Microsoft offers a lot of different kinds of careers in tech – some examples are software engineering, mechanical engineering, hardware engineering, etc. You name it, Microsoft probably has a role. I specifically focus on recruiting for software engineers. In terms of skills needed for it, most of my roles require working knowledge of an object-oriented language like Java, C++, or C# and experience working with highly available and scalable distributed systems. There aren’t too many hard requirements because we recognize everyone has a different story and we want to focus on hiring engineers with a growth mindset and good potential!
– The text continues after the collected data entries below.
-- ==== Sys2Proof/Machine/Encoder.lean ====
section
/-! DEFINITION. The encode commands: ENC.PORT, ENC.CONST, ENC.SKIP, ENC.BULK (40_encoder.md). A meaning is what the
command does next: with BUSY = 0 its issue (30_encoding R90), with BUSY = 1 its CORE step in the phase it is in. -/

namespace Sys2Proof.Machine

/-- A command without an argument check that completes in one CORE step (R90): issued into phase EXEC, and there
`effect` and completion. -/
def State.runSingle (i : Instr) (effect : State → State) (s : State) : Host.Outcome State Fault Refusal :=
  if s.status.busy then
    match s.seq.phase with
    | .exec => .next (effect s).complete
    | .idle => .fault .noSuchStep
    | .tsWrite => .fault .noSuchStep
    | .entWait => .fault .noSuchStep
    | .bulkWait => .fault .noSuchStep
  else .next (s.accept i .exec)

/-- The TSWRITE step: bytes 0..5 of the destination, then the request for byte 6 (R103). -/
def State.tsWriteStep (d : SlotId) (s : State) : State :=
  { s.setSlot d ((s.slot d).withTs s.seq.ts) with seq := { s.seq with k := 6, phase := .entWait } }

/-- The byte an answer stores: the byte delivered, or 0x00 for `Fail` (R105, R110). -/
def EntAnswer.stored : EntAnswer → Byte
  | .byte b => b
  | .fail => 0x00

/-- DEGRADED after an answer: set by `Fail`, otherwise kept (R105). -/
def EntAnswer.mark (a : EntAnswer) (t : Status) : Status :=
  match a with
  | .byte _ => t
  | .fail => t.degrade

/-- The ENTWAIT step with the answer `a` to request `k`: byte `k` is stored; 15 completes, else the request for byte
`k + 1` (R103, R104, R105). -/
def State.entStep (d : SlotId) (a : EntAnswer) (s : State) : State :=
  let t := { s.setSlotByte d s.seq.k a.stored with entAnswer := none, status := a.mark s.status }
  if s.seq.k = 15 then t.complete else { t with seq := { s.seq with k := s.seq.k + 1 } }

/-- The CORE steps of ENC.PORT, which the fallback of ENC.BULK shares (R103, R109). In ENTWAIT with no answer CORE
waits (R169). -/
def State.portStep (d : SlotId) (s : State) : Host.Outcome State Fault Refusal :=
  match s.seq.phase with
  | .tsWrite => .next (s.tsWriteStep d)
  | .entWait =>
    match s.entAnswer with
    | some a => .next (s.entStep d a)
    | none => .next s
  | .idle => .fault .noSuchStep
  | .exec => .fault .noSuchStep
  | .bulkWait => .fault .noSuchStep

/-- The BULKWAIT step with the answer `a`: only ten bytes succeed; every other answer is the fallback, and its bytes
are discarded (R108, R172). -/
def State.bulkStep (d : SlotId) (a : BulkAnswer) (s : State) : State :=
  let t := { s with bulkAnswer := none }
  match a with
  | .fail => t.fallBack
  | .got n b => if n = 10 then (t.setSlot d (Slot.ofParts s.seq.ts b)).complete else t.fallBack

/-- ENC.PORT (R103). -/
def execEncPort (dst : SlotId) (s : State) : Host.Outcome State Fault Refusal :=
  if s.status.busy then s.portStep dst
  else .next (s.acceptIfEnt (State.accept (.encPort dst) .tsWrite))

/-- ENC.CONST (R106). -/
def execEncConst (dst : SlotId) (imm : Byte) (s : State) : Host.Outcome State Fault Refusal :=
  s.runSingle (.encConst dst imm) fun t => t.setSlot dst (Slot.ofParts t.seq.ts (Vector.replicate 10 imm))

/-- ENC.SKIP (R107). -/
def execEncSkip (dst : SlotId) (s : State) : Host.Outcome State Fault Refusal :=
  s.runSingle (.encSkip dst) fun t => t.setSlot dst ((t.slot dst).withTs t.seq.ts)

/-- How ENC.BULK starts: BULKWAIT when the bulk port is present, the fallback at once when it is not (R90, R108). -/
def State.acceptBulk (dst : SlotId) (s : State) : State :=
  if s.cfg.bulkPresent then s.accept (.encBulk dst) .bulkWait
  else (s.accept (.encBulk dst) .tsWrite).fallBack

/-- ENC.BULK (R108, R109). In BULKWAIT with no answer CORE waits (R171). -/
def execEncBulk (dst : SlotId) (s : State) : Host.Outcome State Fault Refusal :=
  if s.status.busy then
    match s.seq.phase with
    | .bulkWait =>
      match s.bulkAnswer with
      | some a => .next (s.bulkStep dst a)
      | none => .next s
    | .tsWrite => s.portStep dst
    | .entWait => s.portStep dst
    | .idle => .fault .noSuchStep
    | .exec => .fault .noSuchStep
  else .next (s.acceptIfEnt (State.acceptBulk dst))

end Sys2Proof.Machine
end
※ Last month, Microsoft announced that they want to help create millions of tech jobs in the UK. How do you think this will help shape the industry?
This is an amazing initiative that will not only boost the tech industry, but help the UK’s economy as well. Technology is the future and businesses will only be able to sustain themselves if they include tech in their business strategies. This initiative will not only help expand and accelerate the path into the tech industry but will also aid in creating a more diverse talent pipeline in tech.
※ Is training offered for those who are looking to pivot their career direction or those with zero experience in tech?
Although Microsoft offers extensive training for new employees to learn our tech stack, we do expect candidates to know the fundamentals of computer science and to have some experience working in tech.
If you are a recent graduate with no experience in tech, I encourage you to apply to our amazing internship programs! That’ll help you get your foot in the door for full time opportunities.
If you’re in the middle of your career looking to switch into tech, I recommend either 1) going back to school to learn the basic fundamentals of computer science and then applying for our internships/full time roles or 2) taking a coding boot camp and gaining some industry experience at smaller tech companies before applying to Microsoft.
※ How do you get your foot in the door?
Network, network, network! LinkedIn is a great place to get in touch with people working at your dream companies. Do some research about them and reach out for a coffee chat to learn more about them, the role, and the company. Build and maintain that relationship and more often than not, they’ll be happy to give you a referral.
One disclaimer I want to make for this is that you want to make sure you meet all the basic qualifications first! If you don’t, you can network all you want, but it’ll be very hard to land the role. This is because those are the basic skills you need to succeed in that role and companies are not going to bring a candidate into situations where they won’t succeed.
※ What should a job seeker be aware of when working at a tech company?
Be comfortable with ambiguity and be able to adapt quickly. Things are always changing whether it be a customer requirement or a new technology.
※ How does the job market look currently for tech?
More now than ever, the tech space is growing at an increasingly fast rate. Especially with the pandemic, everything has shifted to virtual and people are relying more and more on tech. Companies are working on innovative products to adjust to the modern workplace and modern society so there is such a high demand for good engineers in the tech industry. It’s a really exciting time to be in this space!
※ Technology is one of the top growing industries currently. How much has it grown compared to pre-pandemic? What are the most in-demand careers and skills right now?
As I discussed earlier, tech is in demand now more than ever. Everything is virtual now and even after the world goes back to “normal,” a lot of things will remain virtual.
I can’t speak for different companies since the tech stack varies, but overall, Microsoft looks for working knowledge of an object-oriented programming language and industry experience with highly available and scalable distributed systems.